Михоэл медленно и тихо вошел в комнату, проговорил не громко «Доброе утро» и не спеша опустился на скамейку. Лицо его было спокойное и имело самое будничное выражение, с оттенком обычной грусти. Посидев минуты две на месте, он поднялся и медленно, лениво подошел к столу. Заглянув в один из раскрытых фолиантов, он многозначительно поднял брови и усмехнулся.
— А-а, вот где вы стоите! — проговорил он сочувственно. — Местечко знакомое! Трясина хорошая, чтоб ее никакой добрый еврей не знал. В прошлом году я с моими ослами простоял неделю целую на этом «иньене».
— Из сил, из сил выбился я с ними! — заговорил Мендл. — Лошадиные головы! Чистые гоим! Самой простой вещи не вдолбишь им в голову.
Михоэл сочувственно покачал головой, отошел от стола и, разняв сзади фалды сюртука, сел на скамейку.
— А мне казалось, что у Лейзера острая головка, — произнес он, указывая на одного из учеников.
— А! Лучше уж не говори о них! Острая головка — тупая головка! Тут ни острых, ни тупых нет. Чурбаны — и больше ничего!..
— Кстати, — перебил его спокойно Михоэл. — Слышал ты новость: Плевна взята…
Мендл вздрогнул как от удара, рванулся с места и — остался сидеть с устремленным на Михоэла испуганным взглядом, полным недоумения, вопроса.
— Что ты говоришь! Ты с ума сошел! — воскликнул он.
Это восклицание и растерянный взгляд Мендла как бы еще больше успокоили Михоэла. Он полез в карман, вытащил табакерку, взял из нее большую понюшку и, глядя в землю, заговорил грустно и несколько наставительно.

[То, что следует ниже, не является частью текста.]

-- ==== Sys2Proof/Machine/Tick.lean ====
section
/-!
DEFINITION. Machine/Tick.lean: the two clocked commands, the tick edge and the beat boundary, which call every unit in the
order R225 and R27 give (R26–R32, R223–R227).
-/
namespace Sys2Proof.Machine

/-- The tick in progress ends: its cell window has closed, every step of it has been issued, and time goes on to its closing
edge (R27, R225, R282). [log 243 DEDUCED] -/
def State.tickEnd (s : State) : State :=
  let d := s.clk.tickLen / 2
  let s := ((s.when s.clk.windowOpen (·.windowClose)).motionDrain).restAfter d
  { s with lp.met := none, clk.now := s.clk.now + d, clk.ended := s.clk.tickLen, se.lockout := s.se.lockout - d }.elapse d
/-- R120, R136: the rest condition does not hold: its time starts again, and a COMMISSION session ends. [log 168 DEDUCED] -/
def State.restSession (s : State) : State :=
  if s.atRest then s else { s.when (s.nat Obj.SESSION_CURRENT == 3) (·.sessionEnd) with pw.rest := 0 }
/-- The tick that ends is the last of its beat, or the boundary cuts it (R27, R227). -/
def State.lastTick (s : State) : Bool := s.clk.lens.isEmpty || decide (s.clk.lens.length ≤ s.nat Obj.TICK_INDEX + 1)

/-! ### BEAT_BOUNDARY. -/

/-- R32, R227: the ordinal of the beat that opens: global time over the beat length; before the join, beats from 0. [log 17
DESIGN CHOICE] -/
def State.ordinal (s : State) : Nat :=
  if s.clk.joined then s.clk.now / s.beatCounts else if s.clk.lens.isEmpty then s.nat Obj.BEAT_NUMBER else s.nat Obj.BEAT_NUMBER + 1
/-- R165, R323: the beat results of the solenoid converters, while PD_MEAS is up. -/
def State.scResults (s : State) (sc : Vector Charge 16) : State :=
  if s.bit Obj.DOMAIN_STATUS 1 then
    s.each 16 fun s m => match sc[m]? with
      | some c => (s.scBeat m c).solBeat m (160 ≤ c.w && !s.calibrating (18 + m))
      | none => s
  else s
/-- Per-beat work before the lane's own decisions: converters, feedback, trace, memories and the rest condition. [log 241
DESIGN CHOICE] -/
def State.beatUnits (s : State) (sc : Vector Charge 16) : State :=
  let s := (((s.scResults sc).fbBeat).sentBeat).loopBeat
  let s := ((s.traceBeat).eccBeat).wakeEstimate
  s.restSession
/-- BEAT_BOUNDARY (R27, R32, R80, R223, R252): a beat opens in global time. `sc` are the solenoid converters' charges over
the ended beat; `late` says that the firmware will be late with the blending of the coming one (R334). [log 22 DEDUCED] -/
def runBeatBoundary (sc : Vector Charge 16) (late : Bool) (s : State) : Res :=
  if s.clk.running ∧ !s.clk.opened ∧ s.lastTick then
    let s := s.tickEnd
    let b := s.ordinal
    let s := s.putN Obj.BEAT_NUMBER (b % 2 ^ 64 : Nat)
    let s := { s with clk.lens := s.beatLens b, clk.opened := true, bl.due := !s.appStopped, bl.late := late }
    let s := (s.beatUnits sc).raluneBeat b
    let s := (s.azBeat b).standBeat
    .next (s.leadBeat (s.votes.testBit 3)).streamBeat
  else .next s

/-! ### TICK_EDGE. -/

/-- R26: node writes of the ended tick reach their nodes. [log 23 DESIGN CHOICE] -/
def State.nodesTake (s : State) : State :=
  s.nodeWrites.foldl (fun (s : State) e => s.setNodeW e.1 e.2) { s with nodeWrites := [] }
/-- R31: nodes 0 to 2 describe the tick that has ended. -/
def State.tickNodes (s : State) : State :=
  ((s.setNode 0 s.clk.ended).setNode 1 (s.n Obj.TICK_INDEX)).setNode 2 s.clk.tickBeat
/-- R168, R169, R171, R543: GC results reach their nodes, and windows of ticks open and close; channel 58 is the main die's
temperature. -/
def State.gcTick (s : State) : State :=
  let t := (s.ms.gcReady.filter fun e => e.1 == 58).getLast?
  let s := (s.gcWriteReady.refinJudge).gcEdge (s.clk.ended / 2)
  match t with
  | some e => s.mainThermal (Config.roundQuot e.2.1 32768)
  | none => s
/-- R225, step 2: everything that describes the tick just ended is written. [log 170 DEDUCED] -/
def State.tickDescribe (s : State) : State :=
  let clocks := s.clk.ended
  let first : Bool := s.clk.ticks == 0
  let s := if first then s else (s.tickNodes).ringRow (s.clk.now - clocks / 2)
  (((s.nodesTake.icClose).gcTick).govTick).feedbackTick clocks
/-- The tick that opens takes its number, its length and the arm signals of R241 (R27, R28, R32). [log 23 DESIGN CHOICE] -/
def State.tickOpen (s : State) : State :=
  let i : Nat := if s.clk.opened then 0 else s.nat Obj.TICK_INDEX + 1
  { s.putN Obj.TICK_INDEX i with
    clk.tickLen := s.clk.lens.getD i s.clk.tickLen, clk.tickBeat := s.nat Obj.BEAT_NUMBER, clk.opened := false
    clk.windowOpen := true, clk.ticks := s.clk.ticks + 1, lp.armed := s.ch.armed }
/-- R356, cause 3: both angle sources of an axis are lost; the fault that flagged the last one goes into the detail. -/
def State.rotorLost (s : State) (n : Nat) : State :=
  match s.axSource n (s.axis n).second with
  | some o => s.giveUp 3 (Src.ob o) (if (vget s.ob o).lost then Kind.OBS_LOST else Kind.ANGLE_DISAGREE) true
  | none => s.giveUp 3 0 0 true
/-- R225, step 3: the pre-cell stages; `clocks` is the tick that has ended. [log 23 DESIGN CHOICE] -/
def State.preCell (s : State) (clocks : Nat) : State :=
  let r := s.axesTick clocks
  let s := match r.2 with
    | some n => r.1.rotorLost n
    | none => r.1
  (s.cutInTick.armAgain.motionTick clocks).valvesTick clocks
/-- R299, R333, R334: what blending and the gear bands do at a tick edge; two late beats in a row are a missed heartbeat of
the application. [log 56 DEDUCED] -/
def State.blendTick (s : State) : State :=
  let i := s.nat Obj.TICK_INDEX
  let s := s.when (i == 0) (·.blendRead)
  s.when (i == s.nat Obj.BLEND_TICK) fun s => s.blendWrite.when (!s.appStopped) (·.gearBand)
/-- R334, R21: the second late beat in a row restarts the application partition. [log 169 DEDUCED] -/
def State.heartbeat (s : State) : State :=
  if s.bl.lateRun = 2 then { s with bl.lateRun := 0 }.appRestart 3 else s
/-- TICK_EDGE (R225–R228): a tick opens. `cycles` is how many engine cycles its cell window holds, `stalls` the ECC
corrections that stall it (R229), and `failed` names the axes whose last gate test pulse was not sensed as it should be. [log
22 DEDUCED; log 23 DESIGN CHOICE] -/
def runTickEdge (cycles stalls failed : Nat) (s : State) : Res :=
  if s.clk.running ∧ (s.clk.opened ∨ !s.lastTick) then
    let s := if s.clk.opened then s else s.tickEnd
    let clocks := s.clk.ended
    let s := s.tickDescribe.tickOpen
    let s := ((s.preCell clocks).blendTick).cellWindow cycles stalls
    let s := (s.shadowCapture.gateTests failed).icOpen
    .next s.restSession.heartbeat
  else .next s

end Sys2Proof.Machine
end

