-- ==== Sys2Proof/Machine/Commands.lean ====
section
/-!
DEFINITION. Machine/Commands.lean: the meaning of every command: its run, after which the chaperone's logic settles (R379,
R391). The run of a command stands in the file of its family.
-/
namespace Sys2Proof.Machine
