/-- R26, R27, R31, R32: what opening a tick does to time and nodes: the tick after a boundary has index 0 and any other the next one, with its length
from the beat's list; node writes waiting reach their nodes, the last of several standing; the arming that a tick's feeds follow is taken at its edge; nodes 0 to 2 hold the ended tick's length, index and
beat, and no other node changes with them. -/
def Obligations.OpeningATickMovesTimeAndNodes : Prop :=
  ∀ s : State,
    (s.clk.opened = true → s.tickOpen.nat Obj.TICK_INDEX = 0) ∧
    (s.clk.opened = false → s.tickOpen.nat Obj.TICK_INDEX = s.nat Obj.TICK_INDEX + 1) ∧
    (∀ k, k ≠ Obj.TICK_INDEX → s.tickOpen.get k = s.get k) ∧ s.tickOpen.nodes = s.nodes ∧
    s.tickOpen.lp.armed = s.ch.armed ∧ s.tickOpen.clk.windowOpen = true ∧ s.tickOpen.clk.opened = false ∧ s.tickOpen.clk.ticks = s.clk.ticks + 1 ∧
    s.tickOpen.clk.tickBeat = s.nat Obj.BEAT_NUMBER ∧ s.tickOpen.clk.now = s.clk.now ∧ s.tickOpen.clk.lens = s.clk.lens ∧
    s.tickOpen.clk.tickLen = s.clk.lens.getD (s.tickOpen.nat Obj.TICK_INDEX) s.clk.tickLen ∧
    s.nodesTake.nodeWrites = [] ∧ s.nodesTake.dict = s.dict ∧
    (∀ k, s.nodesTake.nodeW k = match s.nodeWrites.reverse.find? (fun e => e.1 == k) with
      | some e => e.2
      | none => s.nodeW k) ∧
    s.tickNodes.nodeW 0 = BitVec.ofNat 32 s.clk.ended ∧ s.tickEnd.clk.ended = s.clk.tickLen ∧ s.tickNodes.nodeW 1 = BitVec.ofInt 32 (s.n Obj.TICK_INDEX) ∧
    s.tickNodes.nodeW 2 = BitVec.ofNat 32 s.clk.tickBeat ∧ (∀ k, 3 ≤ k → s.tickNodes.nodeW k = s.nodeW k) ∧ s.tickNodes.dict = s.dict

/-! ### Partitions and resets. -/

/-- R22, R24: an application restart leaves the lane restarting, with no lead, no power-arm request, no card, no session, transfer or challenge, not settled on a lead,
blending as at power-on and nothing waiting on the Azsin connections; its end starts the connections and the recorder again; a keeper fault makes the lane fail-silent with no power-arm
request and no permission. -/
def Obligations.PartitionsRestart : Prop :=
  ∀ s : State,
    (∀ cause : Fin 5, Gives (.appPartitionRestart cause) s (s.appRestart cause) ∧ (s.appRestart cause).ld.restarting = true ∧
      (s.appRestart cause).ld.leading = false ∧ (s.appRestart cause).ld.gaveUp = true ∧ (s.appRestart cause).ch.request = 0 ∧
      (s.appRestart cause).ch.lease = none ∧ (s.appRestart cause).se.owner = none ∧ (s.appRestart cause).se.transfers = [] ∧
      (s.appRestart cause).se.challenge = none ∧ (s.appRestart cause).bl = {} ∧ (s.appRestart cause).az.queue = [] ∧
      (s.appRestart cause).az.records = [] ∧ (s.appRestart cause).ld.settled = false ∧ (s.appRestart cause).ld.card = {} ∧
      (s.appRestart cause).clk = s.clk) ∧
    (s.ld.restarting = true → Gives .appRestartComplete s { s with ld.restarting := false }.azInit.recResume) ∧
    (s.ld.restarting = false → Gives .appRestartComplete s s) ∧
    (Gives .keeperFault s (s.criticalReaction Src.keeper 0 0) ∧ (s.criticalReaction Src.keeper 0 0).col.failSilent = true ∧
      (s.criticalReaction Src.keeper 0 0).ch.permission = none ∧ (s.criticalReaction Src.keeper 0 0).ch.request = 0)
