/-! ### What reads find. -/

/-- A written entry reads as its value; every other entry as before. -/
theorem get_put (j k : Nat) (v : Val) : (s.put k v).get j = if j = k then v else s.get j := get_set _ _ _ _ _
theorem get_putN (j k : Nat) (v : Int) : (s.putN k v).get j = if j = k then .num v else s.get j := get_put s j k _
@[simp] theorem get_put_self (k : Nat) (v : Val) : (s.put k v).get k = v := get_set_self _ _ _ _
@[simp] theorem n_putN_self (k : Nat) (v : Int) : (s.putN k v).n k = v := by simp [State.n, State.putN]
@[simp] theorem nat_putN_self (k : Nat) (v : Int) : (s.putN k v).nat k = v.toNat := by simp [State.nat]
theorem get_put_ne {j k : Nat} (v : Val) (h : j ≠ k) : (s.put k v).get j = s.get j := get_set_ne _ _ _ h
theorem get_putN_ne {j k : Nat} (v : Int) (h : j ≠ k) : (s.putN k v).get j = s.get j := get_put_ne s _ h
theorem n_putN_ne {j k : Nat} (v : Int) (h : j ≠ k) : (s.putN k v).n j = s.n j := by simp [State.n, get_putN_ne s v h]
theorem nat_putN_ne {j k : Nat} (v : Int) (h : j ≠ k) : (s.putN k v).nat j = s.nat j := by simp [State.nat, n_putN_ne s v h]
@[simp] theorem get_setNodeW (k n : Nat) (v : Word) : (s.setNodeW n v).get k = s.get k := rfl
@[simp] theorem get_setNode (k n : Nat) (v : Int) : (s.setNode n v).get k = s.get k := rfl
@[simp] theorem get_writeNode (k n : Nat) (v : Int) : (s.writeNode n v).get k = s.get k := rfl
@[simp] theorem get_emit (k : Nat) (e : Emission) : (s.emit e).get k = s.get k := rfl
/-- A written node reads as its word; every other node as before. -/
theorem nodeW_setNodeW (m n : Nat) (v : Word) : (s.setNodeW n v).nodeW m = if m = n then v else s.nodeW m := get_set _ _ _ _ _
@[simp] theorem nodeW_setNodeW_self (n : Nat) (v : Word) : (s.setNodeW n v).nodeW n = v := get_set_self _ _ _ _
@[simp] theorem nodeW_put (m k : Nat) (v : Val) : (s.put k v).nodeW m = s.nodeW m := rfl
@[simp] theorem nodeW_putN (m k : Nat) (v : Int) : (s.putN k v).nodeW m = s.nodeW m := rfl

/-! ### The canonical form of the dictionary and of the node RAM. -/

/-- The node RAM in its canonical form. -/
theorem setNodeW_wf (n : Nat) (v : Word) (h : Sparse.wf nodeReset s.nodes = true) :
    Sparse.wf nodeReset (s.setNodeW n v).nodes = true := set_wf _ _ _ _ h
theorem setNode_wf (n : Nat) (v : Int) (h : Sparse.wf nodeReset s.nodes = true) :
    Sparse.wf nodeReset (s.setNode n v).nodes = true := set_wf _ _ _ _ h
theorem put_wf (k : Nat) (v : Val) (h : Sparse.wf defaultOf s.dict = true) : Sparse.wf defaultOf (s.put k v).dict = true :=
  set_wf _ _ _ _ h
theorem reset_nodes_wf : Sparse.wf nodeReset State.reset.nodes = true := rfl
theorem reset_dict_wf : Sparse.wf defaultOf State.reset.dict = true := rfl

end Sys2Proof.Laws
end

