-- ==== Sys2Proof/Laws/Runs.lean ====
section
/-!
SUPPORT. Laws/Runs.lean: what a command does is its run, settled: one lemma per command, and the way from a run to its effect.
-/
namespace Sys2Proof.Machine

/-- The settling of an answered run is the settling of its state. -/
@[simp] theorem settled_next (u : State) : settled (.next u) = .next u.settle := rfl

/-- A command whose run answers a state has that effect. -/
theorem Gives.of_run {c : Instr} {s u : State} {r : Res} (h : exec c s = settled r) (hr : r = .next u) : Gives c s u := by
  unfold Gives; rw [h, hr]; rfl
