/-- All solenoids alike. -/
def sols (x : Solenoid) (l : List (Nat × Int)) : State := { cfg l with sol := .replicate 16 x }
theorem witness_SolenoidsSwitch : (∀ w ∈ [Switch.off, .fresh, .on, .probe], ((sols { sw := w, centre := 500, probeAt := 450 } []).soln 15).sw = w) ∧
    (((sols { centre := 500 } []).soln 15).centre + vget (sols {} []).lp.bands 15 < (501 : Nat) ∧ ((500 : Nat) : Int) ≤ ((sols { centre := 500 } []).soln 15).centre + vget (sols {} []).lp.bands 15) ∧
    (((450 : Nat) : Int) ≤ ((sols { probeAt := 450 } []).soln 15).probeAt ∧ ((sols { probeAt := 450 } []).soln 15).probeAt < (451 : Nat)) ∧
    (∃ s : State, s = sols { centre := 500, live := true } [(Obj.SOL_ENABLE 15, 1)] ∧ (s.soln 15).sw = .off ∧ (s.soln 15).centre ≠ 0 ∧ s.solConducts 15 = true) ∧ State.reset.solConducts 15 = false ∧
    ((sols { pullin := true } []).soln 15).pullin = true ∧ ((sols {} []).soln 15).pullin = false ∧
    ((cfg [(Obj.SOL_OPEN_MA 15, 500)]).n (Obj.SOL_OPEN_MA 15) ≤ ((sols { centre := 500 } []).soln 15).centre) ∧
    ((sols { centre := 499 } []).soln 15).centre < (cfg [(Obj.SOL_OPEN_MA 15, 500)]).n (Obj.SOL_OPEN_MA 15) := by
  refine ⟨by decide +kernel, by decide +kernel, by decide +kernel, ⟨_, rfl, by decide +kernel⟩, by decide +kernel, by decide +kernel, by decide +kernel, by decide +kernel, by decide +kernel⟩

/-- A lane that may take LEAD_OUT, where its sequence stands, with the peer lines. -/
def taking (t : Take) (peers seen : Bool) (rechecks : Nat) (lane : Int := 1) : State :=
  { cfg [(Obj.CHAP_STATE, 2), (Obj.LEAD_MODE, 0), (Obj.STRAP_WORD, lane)] with ch := { take := t, permission := some 1, peers := .replicate 2 peers, seen := .replicate 2 seen, rechecks := rechecks } }
theorem witness_InterlockTakesTurns :
    (∀ t ∈ [Take.idle, .quiet, .delay, .check], (taking t false false 0).ch.take = t) ∧
    (taking .quiet false false 0).peersLow = true ∧ (taking .quiet true false 0).peersLow = false ∧
    (({ taking .quiet false false 0 with ch := { (taking .quiet false false 0).ch with peerHold := false } } : State).mayTake = true) ∧
    State.reset.mayTake = false ∧ (taking .delay false false 0).mayTake = true ∧
    ((cfg [(Obj.CHAP_STATE, 4)]).chapState = 4 ∧ (cfg [(Obj.CHAP_STATE, 4)]).ch.waltz.holder = false ∧ (cfg [(Obj.CHAP_STATE, 4)]).ch.waltz.holdDone = false ∧
      (cfg [(Obj.CHAP_STATE, 4)]).ch.waltz.step = 0) ∧
    (taking .check false false 0).seenPeers = [] ∧ (taking .check false true 0).seenPeers ≠ [] ∧ 2 ≤ (taking .check false true 2).ch.rechecks ∧ (taking .check false true 1).ch.rechecks < 2 ∧
    (taking .check false true 0 2).lowerLane (taking .check false true 0 2).seenPeers = true ∧
    (taking .check false true 0).lowerLane (taking .check false true 0).seenPeers = false ∧
    (({ State.reset with bl := { differ := true } } : State).bl.differ = true ∧ State.reset.bl.disagree = false) ∧ State.reset.bl.differ = false ∧
    (armed.ch.armed ≠ 0 ∧ armed.nat Obj.LEAD_MODE = 0) := by decide +kernel
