/-- `DCTL(k, on)` gives bit `k` the value `on` and leaves the others (42_display_control.md R83). -/
theorem dctlBits_getLsbD (k : Nat) (on : Bool) (dcs : BitVec 3) {j : Nat} (hj : j < 3) :
    (dctlBits k on dcs).getLsbD j = if j = k then on else dcs.getLsbD j := by
  have hmask := one_shiftLeft_getLsbD k hj
  cases on with
  | true =>
    rw [dctlBits, if_pos rfl, BitVec.getLsbD_or, hmask]
    by_cases hjk : j = k <;> simp [hjk]
  | false =>
    rw [dctlBits, if_neg Bool.false_ne_true, BitVec.getLsbD_and, BitVec.getLsbD_not, hmask]
    by_cases hjk : j = k <;> simp [hj, hjk]

theorem dctlBits_dctlBits_same (k : Nat) (on : Bool) (dcs : BitVec 3) :
    dctlBits k on (dctlBits k on dcs) = dctlBits k on dcs := by
  refine BitVec.eq_of_getLsbD_eq fun j hj => ?_
  rw [dctlBits_getLsbD k on _ hj, dctlBits_getLsbD k on _ hj]
  split <;> rfl

/-! ## A row of the six operations -/

/-- Each row of the six is `DCTL` on its bit: the table's new `DCS` is what `DCTL` gives, and its operation writes
that bit in every state (42_display_control.md R83 to R89). -/
theorem row_of_mem_displayOps {dcs : BitVec 3} {r : Instr × Word × Nat × Bool × BitVec 3}
    (hrow : r ∈ Spec.displayOps dcs) :
    encode r.1 = [r.2.1] ∧ Spec.isDisplayOp r.1 = true ∧ r.2.2.2.2 = dctlBits r.2.2.1 r.2.2.2.1 dcs ∧
      ∀ s, regsAfter r.1 s = { s with dcs := dctlBits r.2.2.1 r.2.2.2.1 s.dcs } := by
  simp only [Spec.displayOps, List.mem_cons, List.not_mem_nil, or_false] at hrow
  rcases hrow with rfl | rfl | rfl | rfl | rfl | rfl <;>
    exact ⟨rfl, rfl, by simp [dctlBits], fun _ => by simp [regsAfter, dctlBits]⟩

/-- A display operation answers the status of its transmission (42_display_control.md R83). -/
theorem answer_of_isDisplayOp {i : Instr} (h : Spec.isDisplayOp i = true) (s : State) :
    answer i s = some ⟨txStatus s.cfgBus, 0x00#8⟩ := by
  cases i with
  | displayOn | displayOff | cursorOn | cursorOff | blinkOn | blinkOff => rfl
  | _ => simp [Spec.isDisplayOp, Spec.displayOps] at h

theorem dcs_of_exec_displayOp {dcs : BitVec 3} {r : Instr × Word × Nat × Bool × BitVec 3}
    (hrow : r ∈ Spec.displayOps dcs) {s t : State} (hexec : exec r.1 s = .next t) :
    t.dcs = dctlBits r.2.2.1 r.2.2.2.1 s.dcs := by
  obtain ⟨-, -, -, hregs⟩ := row_of_mem_displayOps hrow
  obtain ⟨-, rfl⟩ := exec_eq_next_iff.1 hexec
  rw [stateAfter_dcs, hregs]

end Sys2Proof.Machine

namespace Sys2Proof.Proofs

open Sys2Proof.Machine

/-- Settles O27: each of the six writes its bit, sends one command byte and answers the status of that. -/
theorem displayControlUpdatesAndSends : Obligations.DisplayControlUpdatesAndSends := by
  unfold Obligations.DisplayControlUpdatesAndSends
  intro s r hrow
  obtain ⟨hencode, hdisplay, hnew, hregs⟩ := row_of_mem_displayOps hrow
  refine ⟨hencode, fun hpresent => ?_⟩
  have hevents : Spec.operationEvents r.1 s =
      Spec.transmission s.cfgBus false (BitVec.ofNat 8 (0x08 + r.2.2.2.2.toNat)) := by
    rw [operationEvents_of_isDisplayOp hdisplay, hregs, hnew]
  rw [← hevents] at hpresent
  rw [exec_eq_answered hpresent (answer_of_isDisplayOp hdisplay s), hevents, hregs, ← hnew, drivenPins_transmission,
    txStatus_eq_specTxStatus]
  rfl

/-- Settles O28: a display operation writes one bit of `DCS`, and writing a bit twice is writing it once. -/
theorem displayBitsAreIndependent : Obligations.DisplayBitsAreIndependent := by
  unfold Obligations.DisplayBitsAreIndependent
  intro s t r hrow hfirst
  have ht := dcs_of_exec_displayOp hrow hfirst
  refine ⟨fun j hj => ?_, fun u hsecond => ?_⟩
  · rw [ht, dctlBits_getLsbD _ _ _ hj]
  · rw [dcs_of_exec_displayOp hrow hsecond, ht, dctlBits_dctlBits_same]

end Sys2Proof.Proofs

/-! SET_DDRAM_ADDR and PRINT (43_ddram_print.md R91 to R94). -/

namespace Sys2Proof.Machine

/-! ## `OR` on statuses (43_ddram_print.md R93) -/

@[simp] theorem Status.failed_eq_true_iff (st : Status) : st.failed = true ↔ st ≠ .ok := decide_eq_true_iff

theorem Status.or_eq_ok_iff (a b : Status) : a.or b = .ok ↔ a = .ok ∧ b = .ok := by
  simp [Status.or]

theorem Status.or_cases (a b : Status) : a.or b = .ok ∨ a.or b = .fail := by
  unfold Status.or
  split
  · exact .inr rfl
  · exact .inl rfl

/-! ## The events of a PRINT and the latches they leave -/

theorem present_append (bind : Byte) (as bs : List Event) :
    Spec.present bind (as ++ bs) = (Spec.present bind as && Spec.present bind bs) := List.all_append

theorem dataTransmissions_append (bus : Byte) (as bs : List Byte) :
    Spec.dataTransmissions bus (as ++ bs) = Spec.dataTransmissions bus as ++ Spec.dataTransmissions bus bs := by
  simp only [← flatMap_txEvents_eq_dataTransmissions, List.flatMap_append]

/-- A transmission leaves nothing of the one before it in the same mode, the failing one included
(44_transmit_strobe.md R101). -/
theorem pinsAfter_pinsAfter (bus : Byte) (r : Bool) (b c : Byte) (p : Pins) :
    Spec.pinsAfter bus r c (Spec.pinsAfter bus r b p) = Spec.pinsAfter bus r c p := by
  unfold Spec.pinsAfter
  split <;> rfl
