-- ==== Sys2Proof/Machine/Step.lean ====
section
/-! DEFINITION. One step: the host's next transaction (spec/20_memory.md R71; spec/70_reset_and_hazards.md R290).
The host's order of transactions is the plain-data field `schedule` (log entry 3). -/

namespace Sys2Proof.Machine

/-- The next transaction the host has decided on, or a cycle where it has decided on none. -/
def step (s : State) : Host.Outcome State Fault Refusal :=
  match s.schedule with
  | [] => perform .cycle s
  | tr :: rest => perform tr { s with schedule := rest }

/-- The address the next fetch can read two bytes from: pc, or the reset entry point 0x200 where pc is above 0xFFE
and no fetch can succeed (R113). -/
def State.fetchAddr (s : State) : Word := if s.pc.toNat ≤ 0xFFE then s.pc else 0x200

/-- `s` with the instruction whose bits are `w`, numbered as the opcode table numbers them, stored where `step`
fetches next, and with what that fetch needs: no other transaction before the cycle, the machine not halted, pc where
two bytes can be read (log entry 23). -/
def State.withFetchWord (s : State) (nbits w : Nat) : State :=
  { s with
    pc := s.fetchAddr
    halted := none
    schedule := []
    mem := Memory.writeList s.font s.mem s.fetchAddr.toNat [(tableBytes nbits w).1, (tableBytes nbits w).2] }

end Sys2Proof.Machine
end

— Да, друг мой… Плевну взяли. То есть не одну Плевну: Осман-паша сдался в плен со всем своим войском в 40000 человек и сдал город… Вот тебе, мой друг, короткая речь, — закончил он, подняв голову и взглянув на Мендла.
Мендл казался ошеломленным этой «короткой речью». Он перевел на меня свой недоумевающий взгляд, как бы требуя защиты, опровержения. Но я мог только подтвердить слова Михоэла.
— Как!.. Вы?.. Вы тоже знали об этом? — воскликнул он. — Откуда?.. В «листе»?..
— Нет, из телеграммы…
— Из телеграммы? Где… на базаре?..
И он быстро поднялся и начал поспешно надевать сюртук.
— Стой, не лети. Я тебе сюда принес добрую весть, — остановил его спокойно Михоэл и, понюхав смачно табаку, вытащил из-за пазухи серый листок, сложенный вчетверо. Передав его Мендлу, он отошел в сторону, подошел к полке, на которой лежала куча растрепанных книг и рукописей, вытащил оттуда тетрадку, мелко исписанную дугообразными строчками, — лекция кабалы какого-нибудь цадика, — сел в сторону и принялся читать, решив, по-видимому, на время совершенно забыть о Мендле.
Последний нервно развернул листок, впился в него тем внимательным взглядом, который бывает лишь при особенно сильном волнении. Что-то страдальческое, растерянное, недоумевающее было на его лице. С одной стороны, телеграмма категорически, ясно свидетельствовала об окончательном поражении турок. Но, с другой стороны, это было так неожиданно и так шло вразрез со всеми взглядами и чаяниями Мендла, что он не мог верить этому. Несколько раз порывался он заговорить, взглядывая то на меня, то на Михоэла, но молча возвращался опять к листку.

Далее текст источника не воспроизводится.